Mixed CPU and GPU computations
If GPU memory is a limiting factor for your computation, it may be preferable to carry out particle operations on the CPU rather than on the GPU. This involves basically 4 steps:
- At the top of the script. The JustPIC backend must be set to CPU, in contrast with other employed packages (e.g. ParallelStencil):
const backend = JustPIC.CPUBackend
- At memory allocation stage. A copy of relevant CPU arrays must be allocated on the GPU memory. For example, phase ratios on mesh vertices:
phv_GPU = @zeros(nx+1, ny+1, nz+1, celldims=(N_phases))
where N_phases
is the number of different material phases and @zeros()
allocates on the GPU.
Similarly, GPU arrays must be copied to CPU memory:
V_CPU = (
x = zeros(nx+1, ny+2, nz+2),
y = zeros(nx+2, ny+1, nz+2),
z = zeros(nx+2, ny+2, nz+1),
)
where zeros()
allocates on the CPU memory.
- At each time step. The particle will be stored on the CPU memory.

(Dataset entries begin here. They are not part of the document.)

-- ==== Sys2Proof/Laws/PerInstr.lean ====
section
/-! SUPPORT. Statements made for each operation as syntax.

EncodesToItsRow: the control word of an operation's encoding hits that operation's row of opcode_table.json in the
decoder form of 30_encoding.md R52, and no other row. -/

namespace Sys2Proof.Laws.EncodesToItsRow

def Statement (i : Instr) : Prop :=
  ∀ w, ∃ ctl, (encode w i).ctl? = some ctl ∧
    (opRows.filter (fun row => row.hits ctl)).map OpRow.mnemonic = [i.mnemonic]

theorem nop : Statement .nop := fun _ => ⟨0b00#2, rfl, by decide⟩

theorem step (x : Int) : Statement (.step x) := fun _ => ⟨0b01#2, rfl, rfl⟩

theorem reset (inValid : Bool) : Statement (.reset inValid) := fun _ => by
  cases inValid
  · exact ⟨0b10#2, rfl, by decide⟩
  · exact ⟨0b11#2, rfl, by decide⟩

end Sys2Proof.Laws.EncodesToItsRow
end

It is hence necessary to transfer some information from the CPU to the GPU memory. For example, here's a transfer of phase proportions:
phv_GPU.data .= CuArray(phase_ratios.vertex).data
!!! we explicitly write CuArray
- would be better to have something more explicit like GPUArray
- is there such a thing?
- At each time step. Once velocity computation are finalised on the GPU, they need to be transferred to the CPU:
V_CPU.x .= TA(backend)(V.x)
V_CPU.y .= TA(backend)(V.y)
V_CPU.z .= TA(backend)(V.z)
Advection can then be applied by calling the advection()
function:
advection!(particles, RungeKutta2(), values(V), (grid_vx, grid_vy, grid_vz), Δt)